18 November 2020

Iterations of dusk, the chariot of the goddess Selene sinks beneath the horizon

                                                                                     IAA

Evening Prayer Brunswick Heads, 6 November, 2020, oil on canvas board, 30 X 25 cm

                                                                                   MAL

Evening Prayer Brunswick Heads, 11 November 2002, oil on canvas board, 30 X 25 cm


Variations on a theme of dusk. Though done on different evenings they follow the moments of change in as many of the iterations which I am able to capture. 

As if by ritual, it seems both earth and sky prepare for twilight by yielding to a shower of fine fairy dust until  the arrival of Night driven in a black hearse.

I am there most nights to witness it. Sometimes after working, I languish and await the first few stars to become visible. It is a glorious moment but without fanfare. It is akin to stumbling, unexpectedly upon a field of tiny wildflowers.






This is the head of one of the exhausted horses that draws the chariot of the moon goddess Selene goddess of the night.

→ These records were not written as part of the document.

/-- An operation that runs a cycle and then publishes (R204, R231). -/
theorem cycle_ended {post : Quantity → Quantity → Engine → Engine} {s t : State}
    (h : concludeRun abortSeq s (runBind (cycleStep s) (respondPair post)) = .next t) :
    (∃ e u, BusRun false s u ∧ RaisedBy .getData s e ∧ t = raiseExc e { u with eng := abortSeq e s.eng }) ∨
    (∃ q p u g1, BusRun true s u ∧ CycleDone s q p g1 ∧ u.eng = post q p g1 ∧
      t = respond (some (quantityValue q)) (some (quantityValue p)) u) := by
  rcases concludeRun_next h with ⟨v0, v1, u, hx, ht⟩ | ⟨e, u, hx, ht⟩
  · obtain ⟨⟨q, p⟩, w, hc, hr⟩ := runBind_ok hx
    obtain ⟨hb, hd⟩ := cycleStep_ok hc
    simp only [respondPair, Host.Outcome.next.injEq, Prod.mk.injEq, Except.ok.injEq] at hr
    obtain ⟨⟨rfl, rfl⟩, rfl⟩ := hr
    exact .inr ⟨q, p, _, w.eng, busRun_withEng _ hb, hd, rfl, ht⟩
  · rcases runBind_error hx with hc | ⟨⟨q, p⟩, w, _, hr⟩
    · obtain ⟨hb, he⟩ := cycleStep_error hc
      exact .inl ⟨e, u, hb, he, ht⟩
    · simp [respondPair] at hr

/-- What a host command that answers a next state has done. -/
theorem exec_next {i : Instr} {s t : State} (hi : isCommand i = true) (h : exec i s = .next t) : Ended i s t := by
  cases i with
  | init =>
    simp only [exec, execInit, Host.Outcome.next.injEq] at h
    rcases initSteps_cases s with ⟨c, u, hx, hb, hd⟩ | ⟨e, u, hx, hb, he⟩
    · rw [hx] at h
      exact .done none none u rfl hb ⟨rfl, rfl, c, hd⟩ h.symm
    · rw [hx] at h
      exact .raised e u rfl hb he h.symm
  | getId =>
    simp only [exec, execGetId, Host.Outcome.next.injEq] at h
    exact ended_of_tx rfl (ident_busTx s) (fun d r => ⟨d, r, rfl⟩) (fun id => ⟨rfl, rfl, id, rfl⟩) h
  | hasValidId =>
    simp only [exec, execHasValidId, Host.Outcome.next.injEq] at h
    exact ended_of_tx rfl (ident_busTx s) (fun d r => ⟨d, r, rfl⟩) (fun id => ⟨rfl, rfl, id, rfl⟩) h
  | reset =>
    simp only [exec, execReset, Host.Outcome.next.injEq] at h
    have hb := busWrite_busTx .softReset { s with eng := endSession s.eng }
    rcases hx : busWrite .softReset { s with eng := endSession s.eng } with ⟨r, u⟩
    rw [hx] at hb h
    cases r with
    | ok a => exact .done none none u rfl (busRun_fromEng _ hb.run) ⟨hb.eng, rfl, rfl⟩ h.symm
    | error e =>
      obtain ⟨d, r, rfl⟩ := hb.err e rfl
      exact .raised _ u rfl (busRun_fromEng _ hb.run) ⟨d, r, rfl⟩ h.symm
  | measureT =>
    rcases gated_next h with ⟨e, hg, ht⟩ | ⟨hg, h⟩
    · exact .refused e hg ht
    · simp only [Host.Outcome.next.injEq] at h
      exact ended_of_tx hg (acquireT_busTx s) (fun d r => ⟨d, r, rfl⟩) (fun b => ⟨rfl, rfl, b, rfl⟩) h
  | measureP oss =>
    rcases gated_next h with ⟨e, hg, ht⟩ | ⟨hg, h⟩
    · exact .refused e hg ht
    · simp only [Host.Outcome.next.injEq] at h
      exact ended_of_tx hg (acquireP_busTx oss s) (fun d r => ⟨d, r, rfl⟩) (fun b => ⟨rfl, rfl, b, rfl⟩) h
  | compT raw =>
    rcases gated_next h with ⟨e, hg, ht⟩ | ⟨hg, h⟩
    · exact .refused e hg ht
    · rcases concludeRun_next h with ⟨v0, v1, u, hx, ht⟩ | ⟨e, u, hx, ht⟩
      · obtain ⟨q, w, hs, hr⟩ := runBind_ok hx
        simp only [respondOne, Host.Outcome.next.injEq, Prod.mk.injEq, Except.ok.injEq] at hr
        obtain ⟨⟨rfl, rfl⟩, rfl⟩ := hr
        rcases tcompStep_next hs with ⟨q', hq, hd, hw⟩ | ⟨e, he, _⟩
        · cases hq
          exact .done _ _ w hg (by rw [hw]; exact busRun_withEng _ (busRun_refl _ s)) ⟨rfl, q, rfl, hd⟩ ht
        · cases he
      · rcases runBind_error hx with hs | ⟨q, w, _, hr⟩
        · rcases tcompStep_next hs with ⟨q', hq, _⟩ | ⟨e', he, hw, hd⟩
          · cases hq
          · cases he; subst hw
            exact .raised e u hg (busRun_refl _ u) hd ht
        · simp [respondOne] at hr
  | compP oss raw =>
    rcases gated_next h with ⟨e, hg, ht⟩ | ⟨hg, h⟩
    · exact .refused e hg ht
    · rcases concludeRun_next h with ⟨v0, v1, u, hx, ht⟩ | ⟨e, u, hx, ht⟩
      · obtain ⟨q, w, hs, hr⟩ := runBind_ok hx
        simp only [respondOne, Host.Outcome.next.injEq, Prod.mk.injEq, Except.ok.injEq] at hr
        obtain ⟨⟨rfl, rfl⟩, rfl⟩ := hr
        rcases pcompStep_next hs with ⟨q', hq, hd, hw⟩ | ⟨e, he, _⟩
        · cases hq
          exact .done _ _ w hg (by rw [hw]; exact busRun_withEng _ (busRun_refl _ s)) ⟨rfl, q, rfl, hd⟩ ht
        · cases he
      · rcases runBind_error hx with hs | ⟨q, w, _, hr⟩
        · rcases pcompStep_next hs with ⟨q', hq, _⟩ | ⟨e', he, hw, hd⟩
          · cases hq
          · cases he; subst hw
            exact .raised e u hg (busRun_refl _ u) hd ht
        · simp [respondOne] at hr
  | setOss oss =>
    simp only [exec, execSetOss, Host.Outcome.next.injEq] at h
    exact .done none none { s with eng := { s.eng with oss := oss } } rfl (busRun_withEng _ (busRun_refl _ s))
      ⟨rfl, rfl, rfl⟩ h.symm
  | getData =>
    rcases gated_next h with ⟨e, hg, ht⟩ | ⟨hg, h⟩
    · exact .refused e hg ht
    · rcases cycle_ended h with ⟨e, u, hb, he, ht⟩ | ⟨q, p, u, g1, hb, hc, hu, ht⟩
      · exact .raised e u hg hb he ht
      · exact .done _ _ u hg hb ⟨q, p, g1, rfl, rfl, hc, hu⟩ ht
  | getAlt =>
    rcases gated_next h with ⟨e, hg, ht⟩ | ⟨hg, h⟩
    · exact .refused e hg ht
    · obtain ⟨p, hp, h⟩ := withReg_next h
      obtain ⟨r, hr, h⟩ := withReg_next h
      simp only [Host.Outcome.next.injEq] at h
      cases ha : altitude (quantityF64 p) (quantityF64 r) with
      | ok a =>
        rw [ha] at h
        exact .done _ _ s hg (busRun_refl _ s) ⟨rfl, rfl, p, r, a, hp, hr, ha, rfl⟩ h.symm
      | error e =>
        rw [ha] at h
        exact .raised e s hg (busRun_refl _ s) ⟨p, r, hp, hr, ha⟩ h.symm
  | captureRef =>
    rcases gated_next h with ⟨e, hg, ht⟩ | ⟨hg, h⟩
    · exact .refused e hg ht
    · rcases cycle_ended h with ⟨e, u, hb, he, ht⟩ | ⟨q, p, u, g1, hb, hc, hu, ht⟩
      · exact .raised e u hg hb he ht
      · exact .done _ _ u hg hb ⟨q, p, g1, rfl, rfl, hc, hu⟩ ht
  | trigT => simp [isCommand] at hi
  | trigP oss => simp [isCommand] at hi
  | softReset => simp [isCommand] at hi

Having ridden all night it reveals its fatigue. There are two which are part of the Elgin Marbles in The British Museum (Two other horses and Selene’s torso are in the Acropolis Museum, Athens.) In the corners of this pediment, the exact time of day was set by the chariot of Helios, rising at dawn, and the chariot of Selene, sinking beneath the horizon. 

Like many, I have always loved this head exhibited on the far right of the whole group of figures and horses in th British museum. It is, for me, that height of technical perfection coupled with an intuitive feeling, or emotion unique to rare artists and artisans. And so, both dawn and dusk have been celebrated for thousands of years on this earth. I celebrate it too, in my own way on a beach on the North Coast of Australia.